Çipras'ın Ankara ziyareti sırasında verilen resmi yemeğe patrik Vartholomeos başta olmak üzere İstabul Rum azınlık temsilcilerinin davet edilmesi, yanısıra Türkiye'deki Yunanlı sporcuların davetli listesinde yer alması son derece anlamlıydı. Keşke Başbakan Çipras da Ankara'ya giderken sembolik olarak da olsa partisine mensup üç azınlık milletvekilinden en azından birini yanına alabilseydi.
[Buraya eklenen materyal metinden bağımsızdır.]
/-! ### State.raiseAs -/

@[simp] theorem State.raiseAs_pending (forced : Bool) (ev : EvId) (detail : Nat) (ctx : Option Nat) : (s.raiseAs forced ev detail ctx).pending = s.pending := by
  unfold State.raiseAs; dsimp only; split <;> split <;> simp [State.logEvent]
@[simp] theorem State.raiseAs_recent (forced : Bool) (ev : EvId) (detail : Nat) (ctx : Option Nat) : (s.raiseAs forced ev detail ctx).recent = s.recent := by
  unfold State.raiseAs; dsimp only; split <;> split <;> simp [State.logEvent]
@[simp] theorem State.raiseAs_cyc (forced : Bool) (ev : EvId) (detail : Nat) (ctx : Option Nat) : (s.raiseAs forced ev detail ctx).cyc = s.cyc := by
  unfold State.raiseAs; dsimp only; split <;> split <;> simp [State.logEvent]
@[simp] theorem State.raiseAs_ctl (forced : Bool) (ev : EvId) (detail : Nat) (ctx : Option Nat) : (s.raiseAs forced ev detail ctx).ctl = s.ctl := by
  unfold State.raiseAs; dsimp only; split <;> split <;> simp [State.logEvent]
@[simp] theorem State.raiseAs_draws (forced : Bool) (ev : EvId) (detail : Nat) (ctx : Option Nat) : (s.raiseAs forced ev detail ctx).draws = s.draws := by
  unfold State.raiseAs; dsimp only; split <;> split <;> simp [State.logEvent]
@[simp] theorem State.raiseAs_tau (forced : Bool) (ev : EvId) (detail : Nat) (ctx : Option Nat) : (s.raiseAs forced ev detail ctx).tau = s.tau := by
  unfold State.raiseAs; dsimp only; split <;> split <;> simp [State.logEvent]
@[simp] theorem State.raiseAs_regs (forced : Bool) (ev : EvId) (detail : Nat) (ctx : Option Nat) : (s.raiseAs forced ev detail ctx).regs = s.regs := by
  unfold State.raiseAs; dsimp only; split <;> split <;> simp [State.logEvent]
@[simp] theorem State.raiseAs_buckets (forced : Bool) (ev : EvId) (detail : Nat) (ctx : Option Nat) : (s.raiseAs forced ev detail ctx).buckets = s.buckets := by
  unfold State.raiseAs; dsimp only; split <;> split <;> simp [State.logEvent]
@[simp] theorem State.raiseAs_nv (forced : Bool) (ev : EvId) (detail : Nat) (ctx : Option Nat) : (s.raiseAs forced ev detail ctx).nv = s.nv := by
  unfold State.raiseAs; dsimp only; split <;> split <;> simp [State.logEvent]
@[simp] theorem State.raiseAs_nvCount (forced : Bool) (ev : EvId) (detail : Nat) (ctx : Option Nat) : (s.raiseAs forced ev detail ctx).nvCount = s.nvCount := by
  unfold State.raiseAs; dsimp only; split <;> split <;> simp [State.logEvent]
@[simp] theorem State.raiseAs_nvSlot (forced : Bool) (ev : EvId) (detail : Nat) (ctx : Option Nat) : (s.raiseAs forced ev detail ctx).nvSlot = s.nvSlot := by
  unfold State.raiseAs; dsimp only; split <;> split <;> simp [State.logEvent]
@[simp] theorem State.raiseAs_tp (forced : Bool) (ev : EvId) (detail : Nat) (ctx : Option Nat) : (s.raiseAs forced ev detail ctx).tp = s.tp := by
  unfold State.raiseAs; dsimp only; split <;> split <;> simp [State.logEvent]
@[simp] theorem State.raiseAs_cplData (forced : Bool) (ev : EvId) (detail : Nat) (ctx : Option Nat) : (s.raiseAs forced ev detail ctx).cplData = s.cplData := by
  unfold State.raiseAs; dsimp only; split <;> split <;> simp [State.logEvent]
@[simp] theorem State.raiseAs_spiData (forced : Bool) (ev : EvId) (detail : Nat) (ctx : Option Nat) : (s.raiseAs forced ev detail ctx).spiData = s.spiData := by
  unfold State.raiseAs; dsimp only; split <;> split <;> simp [State.logEvent]
@[simp] theorem State.raiseAs_cfgData (forced : Bool) (ev : EvId) (detail : Nat) (ctx : Option Nat) : (s.raiseAs forced ev detail ctx).cfgData = s.cfgData := by
  unfold State.raiseAs; dsimp only; split <;> split <;> simp [State.logEvent]
@[simp] theorem State.raiseAs_bar2Data (forced : Bool) (ev : EvId) (detail : Nat) (ctx : Option Nat) : (s.raiseAs forced ev detail ctx).bar2Data = s.bar2Data := by
  unfold State.raiseAs; dsimp only; split <;> split <;> simp [State.logEvent]
@[simp] theorem State.raiseAs_bar2Wait (forced : Bool) (ev : EvId) (detail : Nat) (ctx : Option Nat) : (s.raiseAs forced ev detail ctx).bar2Wait = s.bar2Wait := by
  unfold State.raiseAs; dsimp only; split <;> split <;> simp [State.logEvent]
@[simp] theorem State.raiseAs_bar4Data (forced : Bool) (ev : EvId) (detail : Nat) (ctx : Option Nat) : (s.raiseAs forced ev detail ctx).bar4Data = s.bar4Data := by
  unfold State.raiseAs; dsimp only; split <;> split <;> simp [State.logEvent]
@[simp] theorem State.raiseAs_clk (forced : Bool) (ev : EvId) (detail : Nat) (ctx : Option Nat) : (s.raiseAs forced ev detail ctx).clk = s.clk := by
  unfold State.raiseAs; dsimp only; split <;> split <;> simp [State.logEvent]
@[simp] theorem State.raiseAs_pins (forced : Bool) (ev : EvId) (detail : Nat) (ctx : Option Nat) : (s.raiseAs forced ev detail ctx).pins = s.pins := by
  unfold State.raiseAs; dsimp only; split <;> split <;> simp [State.logEvent]
@[simp] theorem State.raiseAs_rings (forced : Bool) (ev : EvId) (detail : Nat) (ctx : Option Nat) : (s.raiseAs forced ev detail ctx).rings = s.rings := by
  unfold State.raiseAs; dsimp only; split <;> split <;> simp [State.logEvent]
@[simp] theorem State.raiseAs_chans (forced : Bool) (ev : EvId) (detail : Nat) (ctx : Option Nat) : (s.raiseAs forced ev detail ctx).chans = s.chans := by
  unfold State.raiseAs; dsimp only; split <;> split <;> simp [State.logEvent]
@[simp] theorem State.raiseAs_burstNo (forced : Bool) (ev : EvId) (detail : Nat) (ctx : Option Nat) : (s.raiseAs forced ev detail ctx).burstNo = s.burstNo := by
  unfold State.raiseAs; dsimp only; split <;> split <;> simp [State.logEvent]
@[simp] theorem State.raiseAs_sram (forced : Bool) (ev : EvId) (detail : Nat) (ctx : Option Nat) : (s.raiseAs forced ev detail ctx).sram = s.sram := by
  unfold State.raiseAs; dsimp only; split <;> split <;> simp [State.logEvent]
@[simp] theorem State.raiseAs_dram (forced : Bool) (ev : EvId) (detail : Nat) (ctx : Option Nat) : (s.raiseAs forced ev detail ctx).dram = s.dram := by
  unfold State.raiseAs; dsimp only; split <;> split <;> simp [State.logEvent]
@[simp] theorem State.raiseAs_arb (forced : Bool) (ev : EvId) (detail : Nat) (ctx : Option Nat) : (s.raiseAs forced ev detail ctx).arb = s.arb := by
  unfold State.raiseAs; dsimp only; split <;> split <;> simp [State.logEvent]
@[simp] theorem State.raiseAs_test (forced : Bool) (ev : EvId) (detail : Nat) (ctx : Option Nat) : (s.raiseAs forced ev detail ctx).test = s.test := by
  unfold State.raiseAs; dsimp only; split <;> split <;> simp [State.logEvent]
@[simp] theorem State.raiseAs_tap (forced : Bool) (ev : EvId) (detail : Nat) (ctx : Option Nat) : (s.raiseAs forced ev detail ctx).tap = s.tap := by
  unfold State.raiseAs; dsimp only; split <;> split <;> simp [State.logEvent]
@[simp] theorem State.raiseAs_bsr (forced : Bool) (ev : EvId) (detail : Nat) (ctx : Option Nat) : (s.raiseAs forced ev detail ctx).bsr = s.bsr := by
  unfold State.raiseAs; dsimp only; split <;> split <;> simp [State.logEvent]
@[simp] theorem State.raiseAs_tdo (forced : Bool) (ev : EvId) (detail : Nat) (ctx : Option Nat) : (s.raiseAs forced ev detail ctx).tdo = s.tdo := by
  unfold State.raiseAs; dsimp only; split <;> split <;> simp [State.logEvent]
@[simp] theorem State.raiseAs_ctxs (forced : Bool) (ev : EvId) (detail : Nat) (ctx : Option Nat) : (s.raiseAs forced ev detail ctx).ctxs = s.ctxs := by
  unfold State.raiseAs; dsimp only; split <;> split <;> simp [State.logEvent]
@[simp] theorem State.raiseAs_startQ (forced : Bool) (ev : EvId) (detail : Nat) (ctx : Option Nat) : (s.raiseAs forced ev detail ctx).startQ = s.startQ := by
  unfold State.raiseAs; dsimp only; split <;> split <;> simp [State.logEvent]
@[simp] theorem State.raiseAs_heldQ (forced : Bool) (ev : EvId) (detail : Nat) (ctx : Option Nat) : (s.raiseAs forced ev detail ctx).heldQ = s.heldQ := by
  unfold State.raiseAs; dsimp only; split <;> split <;> simp [State.logEvent]
@[simp] theorem State.raiseAs_form (forced : Bool) (ev : EvId) (detail : Nat) (ctx : Option Nat) : (s.raiseAs forced ev detail ctx).form = s.form := by
  unfold State.raiseAs; dsimp only; split <;> split <;> simp [State.logEvent]
@[simp] theorem State.raiseAs_win (forced : Bool) (ev : EvId) (detail : Nat) (ctx : Option Nat) : (s.raiseAs forced ev detail ctx).win = s.win := by
  unfold State.raiseAs; dsimp only; split <;> split <;> simp [State.logEvent]
@[simp] theorem State.raiseAs_alm (forced : Bool) (ev : EvId) (detail : Nat) (ctx : Option Nat) : (s.raiseAs forced ev detail ctx).alm = s.alm := by
  unfold State.raiseAs; dsimp only; split <;> split <;> simp [State.logEvent]
@[simp] theorem State.raiseAs_expo (forced : Bool) (ev : EvId) (detail : Nat) (ctx : Option Nat) : (s.raiseAs forced ev detail ctx).expo = s.expo := by
  unfold State.raiseAs; dsimp only; split <;> split <;> simp [State.logEvent]
@[simp] theorem State.raiseAs_markers (forced : Bool) (ev : EvId) (detail : Nat) (ctx : Option Nat) : (s.raiseAs forced ev detail ctx).markers = s.markers := by
  unfold State.raiseAs; dsimp only; split <;> split <;> simp [State.logEvent]
@[simp] theorem State.raiseAs_awaits (forced : Bool) (ev : EvId) (detail : Nat) (ctx : Option Nat) : (s.raiseAs forced ev detail ctx).awaits = s.awaits := by
  unfold State.raiseAs; dsimp only; split <;> split <;> simp [State.logEvent]
@[simp] theorem State.raiseAs_lastS (forced : Bool) (ev : EvId) (detail : Nat) (ctx : Option Nat) : (s.raiseAs forced ev detail ctx).lastS = s.lastS := by
  unfold State.raiseAs; dsimp only; split <;> split <;> simp [State.logEvent]
@[simp] theorem State.raiseAs_lastF (forced : Bool) (ev : EvId) (detail : Nat) (ctx : Option Nat) : (s.raiseAs forced ev detail ctx).lastF = s.lastF := by
  unfold State.raiseAs; dsimp only; split <;> split <;> simp [State.logEvent]
@[simp] theorem State.raiseAs_crossings (forced : Bool) (ev : EvId) (detail : Nat) (ctx : Option Nat) : (s.raiseAs forced ev detail ctx).crossings = s.crossings := by
  unfold State.raiseAs; dsimp only; split <;> split <;> simp [State.logEvent]
@[simp] theorem State.raiseAs_bln (forced : Bool) (ev : EvId) (detail : Nat) (ctx : Option Nat) : (s.raiseAs forced ev detail ctx).bln = s.bln := by
  unfold State.raiseAs; dsimp only; split <;> split <;> simp [State.logEvent]
@[simp] theorem State.raiseAs_ledger (forced : Bool) (ev : EvId) (detail : Nat) (ctx : Option Nat) : (s.raiseAs forced ev detail ctx).ledger = s.ledger := by
  unfold State.raiseAs; dsimp only; split <;> split <;> simp [State.logEvent]
@[simp] theorem State.raiseAs_loop (forced : Bool) (ev : EvId) (detail : Nat) (ctx : Option Nat) : (s.raiseAs forced ev detail ctx).loop = s.loop := by
  unfold State.raiseAs; dsimp only; split <;> split <;> simp [State.logEvent]
@[simp] theorem State.raiseAs_gen (forced : Bool) (ev : EvId) (detail : Nat) (ctx : Option Nat) : (s.raiseAs forced ev detail ctx).gen = s.gen := by
  unfold State.raiseAs; dsimp only; split <;> split <;> simp [State.logEvent]
@[simp] theorem State.raiseAs_lastSp (forced : Bool) (ev : EvId) (detail : Nat) (ctx : Option Nat) : (s.raiseAs forced ev detail ctx).lastSp = s.lastSp := by
  unfold State.raiseAs; dsimp only; split <;> split <;> simp [State.logEvent]
@[simp] theorem State.raiseAs_lastDf (forced : Bool) (ev : EvId) (detail : Nat) (ctx : Option Nat) : (s.raiseAs forced ev detail ctx).lastDf = s.lastDf := by
  unfold State.raiseAs; dsimp only; split <;> split <;> simp [State.logEvent]
@[simp] theorem State.raiseAs_gov (forced : Bool) (ev : EvId) (detail : Nat) (ctx : Option Nat) : (s.raiseAs forced ev detail ctx).gov = s.gov := by
  unfold State.raiseAs; dsimp only; split <;> split <;> simp [State.logEvent]
@[simp] theorem State.raiseAs_cst (forced : Bool) (ev : EvId) (detail : Nat) (ctx : Option Nat) : (s.raiseAs forced ev detail ctx).cst = s.cst := by
  unfold State.raiseAs; dsimp only; split <;> split <;> simp [State.logEvent]
@[simp] theorem State.raiseAs_results (forced : Bool) (ev : EvId) (detail : Nat) (ctx : Option Nat) : (s.raiseAs forced ev detail ctx).results = s.results := by
  unfold State.raiseAs; dsimp only; split <;> split <;> simp [State.logEvent]
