/-- R48: the eighth error raises the event, and the leak to 4 arms the bucket again. -/
theorem test_bucket :
    (Bucket.mk 7 7 true).fires 8 = true ∧ (Bucket.mk 6 7 true).fires 8 = false ∧
    ((Bucket.mk 7 7 true).add 8).armed = false ∧ ((Bucket.mk 6 8 false).leak 8).armed = false ∧
    ((Bucket.mk 5 8 false).leak 8) = ⟨4, 8, true⟩ := by decide +kernel

/-- R22 and the example of chapter 01: pixel (1234, 5000) with Y0 = 1,000. -/
theorem test_pass_transits :
    passTransit 1234 5000 0 1000 = 6032 ∧ passTransit 1234 5000 31 1000 = 13968 ∧ passBeam 1234 31 = 512 * 498 + 77 ∧
    beamX 498 77 = 1234 ∧ beamY 13968 498 1000 = 5000 ∧ pixelPhase 1234 5000 = 2 := by decide +kernel

/-- The trapezoid of chapter 04: its coverage of the four pixels, and the contribution with DOSE 160. -/
theorem test_coverage :
    let r := CovRec.tris 160 [⟨10248, 7592⟩, ⟨10312, 7592⟩, ⟨10312, 7768⟩, ⟨10072, 7768⟩]
    covAt r 39 29 = 15 ∧ covAt r 40 29 = 24 ∧ covAt r 39 30 = 40 ∧ covAt r 40 30 = 20 ∧ covSum [r] 39 29 = 19 ∧
    covSum [r] 40 30 = 25 := by decide +kernel

/-- The bitmap of chapter 03: RUNS of 128 zeros and 128 ones, then a FILL of 64 ones; and the same FILL of two segments. -/
theorem test_bitmap :
    decodeTokens 320 9 [] [1, 0x7F, 0, 0x7F, 0xFF, 2, 0, 0xFF] = .bytes (List.replicate 128 0 ++ List.replicate 192 0xFF) ∧
    decodeTokens 320 9 [] [1, 0x7F, 0, 0x7F, 0xFF, 2, 1, 0xFF] = .fault 1 256 := by
  decide +kernel

/-- The factors and codes of chapter 05. -/
theorem test_dose_codes :
    pixelFactor (fun i _ => if i = 10 then 23040 else 24064) 1400 12800 = 23492 ∧ doseCode 2 256 23492 = 23 ∧
    doseCode 2 19 23492 = 2 ∧ codeRaw 510 23492 = 46 ∧ doseCode 2 510 23492 = 30 := by decide +kernel

/-- Chapter 07: passes 5 and 23 cannot be used, and the bit of pass 5 moves to pass 24. -/
theorem test_healing : heal 0x007FFFFF 0x00800020 = (0x017FFFDF, 0) := by decide +kernel

/-- Chapter 08: header, payload byte and marker of the frame of transit 6,032. -/
theorem test_frame :
    frameHeader 6032 0 false false 8 3200 = [0x90, 0x17, 0, 0, 0, 0x40, 0x80, 0x0C] ∧
    (payload 0 [(512 * 2 + 77, true)])[137]? = some 0x20 ∧ markerByte 6032 (412 * 64 + 37) true false = 0x25 := by
  decide +kernel

/-- R192: D16.4, D23.0 and D0.2 from negative disparity and D11.7 from positive, as Clause 36 lists them; K28.5 K28.0 turns
the disparity of a lane. -/
theorem test_line_code :
    (Group.d 0x90).encode false = (0b0110110010, false) ∧ (Group.d 0x17).encode false = (0b1110100100, false) ∧
    (Group.d 0x40).encode false = (0b1001110101, true) ∧ (Group.d 0xEB).encode true = (0b1101001000, false) ∧
    Group.com.encode false = (0b0011111010, true) ∧ (encodeGroups false [.com, .skp]).2 = true := by decide +kernel

/-- R360, by hand: line 33 lies in pseudo-channel 1 xor 1, bank 1, index 1; line 31 in stack 1. -/
theorem test_place : place 33 = (0, 1, 1) ∧ stackOf 31 = 1 := by decide +kernel

/-- R234: F of 53,687 units has PHASE 55 and S(n) = 836. -/
theorem test_flash : 53687 % 64 = 55 ∧ slotOf 53687 = 836 ∧ markerByte 0 53687 true false = 55 := by decide +kernel

/-- Chapter 10: phi of samples 0 and 26, and the interpolated entry with XERR 3. -/
theorem test_cam :
    camPhi 5300 163840 640 0 = 12926 ∧ camPhi 5300 163840 640 26 = 638 ∧
    (let s := (up.setReg (Reg.CAM0_0 + 200) 0xFC18).setReg (Reg.CAM0_0 + 204) 0xFC04
     (s.camSample 12926 3).1 = -1007) := by decide +kernel

/-- Chapter 11: the ceiling of the dense band, and the time of a denser one. -/
theorem test_ceiling : bandCeil 640 4096 102560 = 408960 ∧ (273494 + 3) / 4 = 68374 := by decide +kernel

/-- Chapter 12: the record of lane 0 at transit 6,032 meets band 19 alone. -/
theorem test_region :
    let r : Rec := { openRec with kind := 5, cause := 9, a := 6032, b := 6032, y0 := 1000, lanes := 1 }
    (r.bandSpans 40).all (fun p => p == (19, 19)) = true ∧ (r.bandSpans 40).length = 6 ∧ r.meetsTile 40 4 19 = true ∧
    r.meetsTile 40 4 18 = false := by decide +kernel

/-- Chapter 13: the descriptor of ring 3 passes every check, and its first burst is one host line. -/
theorem test_descriptor :
    let d := [0xE1020123, 0, 0, 2, 0x600, 0x800, 0x28, 0, 0x40000000, 0, 0xF000, 0, 1, 0, 0, 0]
    descCheck 3 d = 0 ∧ copyTotal d = 61440 ∧ burstLen (srcSide d) (dstSide d) 0 = 1536 ∧
    sideAddr (srcSide d) 1536 = 0x200000800 := by decide +kernel

/-- Chapter 14: the stored form of the byte 0xB4, and the correction of its bit 5. -/
theorem test_sram_code :
    encodeByte 0xB4 = 0x09B4 ∧ decodeByte (0x09B4 ^^^ 0x20) = (.corrected 10, 0xB4) := by decide +kernel

/-- Chapter 14: normal grants go to the raster parser, the fourth grant to the input that has waited longest. -/
theorem test_arbitration :
    let w (p since : Nat) : ArbIn := ⟨true, since, 0, 0, p, 64⟩
    let m (k : Nat) : State :=
      { reg Reg.ARB_CTL 4 with arb := { up.arb with number := k, ins := [(1, w 7 9), (8, w 2 2), (9, w 2 3), (11, w 0 1)] } }
    (arbitrate 0 0 false [] (m 0)).arb.owner = 1 + 1 ∧ (arbitrate 0 0 false [] (m 3)).arb.owner = 11 + 1 := by
  decide +kernel

/-- What a step shows of the state it reaches. -/
def shows {α : Type} (c : Instr) (s : State) (f : State → α) : Option α :=
  match exec c s with
  | .next t => some (f t)
  | _ => none

/-- R399: step 5 goes on with the source it took, whatever SELECT_XTAL has asked for since. -/
theorem test_step5_keeps_its_source :
    shows (.islandSwitchDone 0)
      { up with clk := { up.clk with seq := 5, switching := 1, active := 0, upSrc := 0, move := 1, moveTo := 1 } }
      (fun t => (t.clk.seq, t.clk.active, t.clk.moveTo)) = some (6, 0, 1) := by
  decide +kernel

/-- R416: an armed force of the coarse window of the crystal trips at its first evaluation and is spent. -/
theorem test_forced_window :
    shows (.srcUp .xtal 1024 0) (forcing 4) (fun t => (t.clk.xtalOk, t.monForced 1 .coarse)) = some (false, false) := by
  decide +kernel

/-- Chapter 17: the identification of the ALM page, and the place of ALM_KILL5. -/
theorem test_register_map :
    up.readWord 0xE000 = 0x0016000E ∧ up.readWord 0xE004 = 0x00010001 ∧ nvIdx 0xE114 = some 266 ∧ isDp 0xE114 = true := by
  decide +kernel

end Sys2Proof.Tests
end

section
/-!
PROOFS. Leaky buckets (R47, R48): what a counted error, a leak and a write of LB_CFG do to a bucket, said once, and the
obligation that rests on them.
-/

namespace Sys2Proof.Machine

/-! ### One bucket -/

section
variable (b : Bucket) (thresh : Nat)

/-- COUNT saturates at 65,535. -/
theorem satAdd_sixteen_one (count : Nat) : satAdd 16 count 1 = min (count + 1) 65535 := rfl

theorem Bucket.fires_eq :
    b.fires thresh = (b.armed && decide (thresh ≠ 0) && decide (min (b.count + 1) 65535 = thresh)) := by
  rw [Bucket.fires, satAdd_sixteen_one, beq_eq_decide]

/-- While THRESH = 0 the bucket raises no event. -/
theorem Bucket.fires_of_thresh_zero : b.fires 0 = false := by
  simp [Bucket.fires_eq]

theorem Bucket.add_eq :
    b.add thresh =
      ⟨min (b.count + 1) 65535, max b.peak (min (min (b.count + 1) 65535) 32767), b.armed && !b.fires thresh⟩ := by
  rw [Bucket.add, satAdd_sixteen_one]

theorem Bucket.leak_eq :
    b.leak thresh = ⟨b.count - 1, b.peak, b.armed || decide (b.count - 1 ≤ thresh / 2)⟩ := rfl

end

/-! ### A counted error -/

section
variable (s : State) (b : BucketSel) (ev : EvId) (detail : Nat) (ctx : Option Nat)

/-- An occurrence of an event changes no bucket. -/
@[simp] theorem State.bucket_raiseAs (forced : Bool) (k : BucketSel) :
    (s.raiseAs forced ev detail ctx).bucket k = s.bucket k := by
  simp [State.bucket]

theorem State.bucketAdd_of_fires (h : (s.bucket b).fires (s.rf (bucketCfg b) 16 16) = true) :
    s.bucketAdd b ev detail ctx =
      (s.setBucket b ((s.bucket b).add (s.rf (bucketCfg b) 16 16))).raiseAs false ev detail ctx :=
  if_pos h

theorem State.bucketAdd_of_not_fires (h : (s.bucket b).fires (s.rf (bucketCfg b) 16 16) = false) :
    s.bucketAdd b ev detail ctx = s.setBucket b ((s.bucket b).add (s.rf (bucketCfg b) 16 16)) :=
  if_neg (Bool.eq_false_iff.mp h)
Cumhurbaşkanı Recep Tayyip Erdoğan ile Başbakan Aleksis Çipras arasında yapılan görüşmenin iki buçuk saat gibi uzun bir süre sürdüğü açıklandı. İki liderin Türkiye ile Yunanistan arasındaki konuların tamamına yakınını ele aldığını tahmin etmek zor değil. Bu konuların arasında tabii ki iki azınlığın yaşadığı sorunlar da var. Yani Batı Trakya Müslüman Türk Azınlığı ile İstanbul Ortodoks Rum Azınlığın sorunları. Zaten görüşmelerden sonra gerçekleştirilen ortak basın toplantısında anavatan Türkiye Cumhurbaşkanı Recep Tayyip Erdoğan, görüşmede Batı Trakya'daki soydaşların sorunlarını aktardığını net bir şekilde söyledi. Hatta Heybeliada Ruhban Okulu konusunu ele aldıklarını belirterek, kendisinin de Batı Trakya'daki müftülük sorununun çözümünü gündeme getirdiğini dile getirdi. Cumhurbaşkanı Erdoğan'ın "azınlıkları dostluk ve işbirliği köprüsü olarak görüyoruz" şeklindeki açıklaması da anlamlıydı.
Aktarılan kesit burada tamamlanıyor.